Calcium - you can add crushed shells or coral to the substrate to rectify this. I'm not so sure about potassium, the only thing I know of is to add potassium sulfate to the water.


----------



## Endler Guy (Aug 19, 2007)

I second Carissa on the calcium. It could take time to leach out so if you need a quick fix, you could dissolve a couple tablets of calcium carbonate antacid. If you do this, add it slowly over the course of a couple days. It will raise your pH and KH. If you need magnesium along with the calcium, you could add emsom salt.

For the potassium, you can use a salt substitute. In the US it's called No Salt. Make sure it's pure potassium chloride. I'm not sure about dosing but I've read that's it's pretty hard to overdose on K. If you have a low KH, you could get a hold of some potassium bicarbonate but the shells or coral should take care of that. If you do add the potassium bicarbonate, add slowly as with the calcium carbonate.

You can get two ferts in one if you get potassium nitrate or potassium phosphate but fish food contains a lot of nitrogen and phosphorous. Just some options for you. 

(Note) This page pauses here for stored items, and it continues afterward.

-- ==== Sys2Proof/Machine/Winnow.lean ====
section
/-!
DEFINITION. The Winnow units, which form groups of constraints that name no common body, and the monitor unit of each cluster
(R384, R385, R391 to R400).
-/

namespace Sys2Proof.Machine

/-! The unit (R391, R395). -/

/-- The Winnow unit of a slice. -/
def State.winnow (s : State) (u : SliceId) : Winnow := (s.slice u).win
/-- Replace it. -/
def State.setWinnow (s : State) (u : SliceId) (w : Winnow) : State := s.setSlice u { s.slice u with win := w }

/-- The handle of a bound unit. -/
def winHandle (u : SliceId) (w : Winnow) : W64 := BitVec.ofNat 64 (w.gen.toNat * 65536 + u)

/-- The handle is current for a job slot. -/
def State.winCurrent (s : State) (slot : BitVec 4) (h : W64) : Bool :=
  let u := h.toNat % 128
  (s.winnow u).slot == some slot && h.toNat / 128 % 512 == 0 && (s.winnow u).gen == h.extractLsb' 16 16

/-- Bucket of a body. -/
def bucket (b : BitVec 32) : Nat := (b * 0x9E6B5A13).toNat / 2 ^ 20

/-- The occupancy set holds a body. -/
def Winnow.holds (w : Winnow) (b : BitVec 32) : Bool := (Tab.get [] w.occ (bucket b)).contains b

/-- A body put in the set. -/
def Winnow.put (w : Winnow) (b : BitVec 32) : Winnow :=
  { w with occ := Tab.set w.occ (bucket b) (Tab.get [] w.occ (bucket b) ++ [b]) }
/-- A body taken out of the set. -/
def Winnow.take (w : Winnow) (b : BitVec 32) : Winnow :=
  { w with occ := Tab.set w.occ (bucket b) ((Tab.get [] w.occ (bucket b)).erase b) }

/-- The bodies enter the set one after another, none held before and each with a way free; none when one conflicts. -/
def Winnow.place (w : Winnow) : List (BitVec 32) → Option Winnow
  | [] => some w
  | b :: t =>
    if w.holds b ∨ 4 ≤ (Tab.get [] w.occ (bucket b)).length then none else (w.put b).place t

/-- The pending entries. -/
def Winnow.pending (w : Winnow) : List WinEnt := w.win.filter (fun e => e.issued.isNone)

/-- One scan of the pending entries in arrival order: the unit after it, the entries issued, and how many were scanned. -/
def scanGroup (g : Nat) : List WinEnt → Winnow → List WinEnt → Nat → Winnow × List WinEnt × Nat
  | [], w, got, n => (w, got, n)
  | e :: t, w, got, n =>
    if 64 ≤ got.length then (w, got, n)
    else match w.place e.bodies with
      | none => scanGroup g t w got (n + 1)
      | some w =>
        let w := { w with win := w.win.map (fun x => if x.no == e.no then { x with issued := some (g, got.length) } else x) }
        scanGroup g t w (got ++ [e]) (n + 1)

/-- A group as WPULL forms it: the unit, the group identifier, its entries in order, and the entries scanned; none when no
pending entry fits (R396). -/
def Winnow.form (w : Winnow) : Option (Winnow × Nat × List WinEnt × Nat) :=
  let g := ((List.range 256).find? (fun i => !(Tab.get (0, 0, false) w.groups i).2.2)).getD 0
  let gen := (Tab.get (0, 0, false) w.groups g).1 + 1
  let (v, got, n) := scanGroup g w.pending w [] 0
  if got.isEmpty then none
  else some ({ v with groups := Tab.set v.groups g (gen, got.length, true) }, gen.toNat * 256 + g, got, n)

/-- The dwords of a group record (R396). -/
def groupRecord (gid : Nat) (got : List WinEnt) : List Byte :=
  leBytes 8 (got.length + gid * 65536) ++ got.flatMap (fun e => leBytes 8 e.tag.toNat)

/-- The record is written by stores; a piece refused at its bank is not written, and counts once (R385). -/
def State.writeGroup (s : State) (c : CtxId) : List Piece → List Byte → State
  | [], _ => s
  | p :: t, bs =>
    let b := bs.take p.len
    if b.isEmpty then s
    else if (s.refusedByte p.pa b.length).isSome then
      (s.writeGroup c t (bs.drop p.len))
    else (s.unitWrite p.pa b).writeGroup c t (bs.drop p.len)

/-- Some piece of a record is refused. -/
def State.groupRefused (s : State) (ps : List Piece) (n : Nat) : Bool :=
  (ps.foldl (fun (acc : Nat × Bool) p => (acc.1 - p.len, acc.2 || (s.refusedByte p.pa (min p.len acc.1)).isSome)) (n, false)).2

/-- Cycles between a context and a unit, one way (R391). -/
def State.toUnit (s : State) (c : CtxId) (u : SliceId) : Nat := s.toSlice (clusterOf c) u

/-- A WPULL is tried: EMPTY, or a group with its record written and its reply on its way, an acquire; none when it must wait
(R396, R398). -/
def State.tryPull (s : State) (u : SliceId) (q : PullReq) : Option State :=
  let w := s.winnow u
  let back (s : State) (extra : Nat) (v : W64) (acq : Bool) : State :=
    s.later (s.toUnit q.who u + extra) ordReply (.replyArrival q.who { id := q.id, rd := q.rd, wr := true, val := v, bank := acq, did := true })
  if w.pending.isEmpty then some (back s 0 (failCode 4) false)
  else match w.form with
    | none => none
    | some (w, gid, got, scanned) =>
      let bs := groupRecord gid got
      let bad := s.groupRefused q.pas bs.length
      let s := (s.setWinnow u w).writeGroup q.who q.pas bs
      let s := if bad then s.count q.who cRefused else s
      some (back s ((scanned + 3) / 4 + got.length) (BitVec.ofNat 64 (gid + got.length * 65536)) true)

/-- A group that a WPULL would form must wait for the lines of its record, so that the record stands before the reply (R396): what
that wait sets off. -/
def State.pullHeld (s : State) (u : SliceId) (q : PullReq) : Option State :=
  match (s.winnow u).form with
  | none => none
  | some (_, _, got, _) =>
    let n := 8 + 8 * got.length
    let busy := (q.pas.foldl (fun (acc : Nat × List Piece) p =>
      let m := min p.len acc.1
      (acc.1 - m, if m = 0 ∨ s.unitCan p.pa m then acc.2 else acc.2 ++ [{ pa := p.pa, len := m }])) (n, [])).2
    if busy.isEmpty then none else some (busy.foldl (fun s p => s.nudge p.pa p.len) s)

Over the long haul, shells and/or coral should suffice for the calcium. A month's worth of fish food should contain 3 months worth of K (Diana's book p. 80). So, I'd assume you wouldn't need any more ferts than the initial correction. If it's the new tank, you'll probably have built up a sufficient microbial community, which will break down and liberate the potassium in fish food/mulm, before the initial dose is depleted.


----------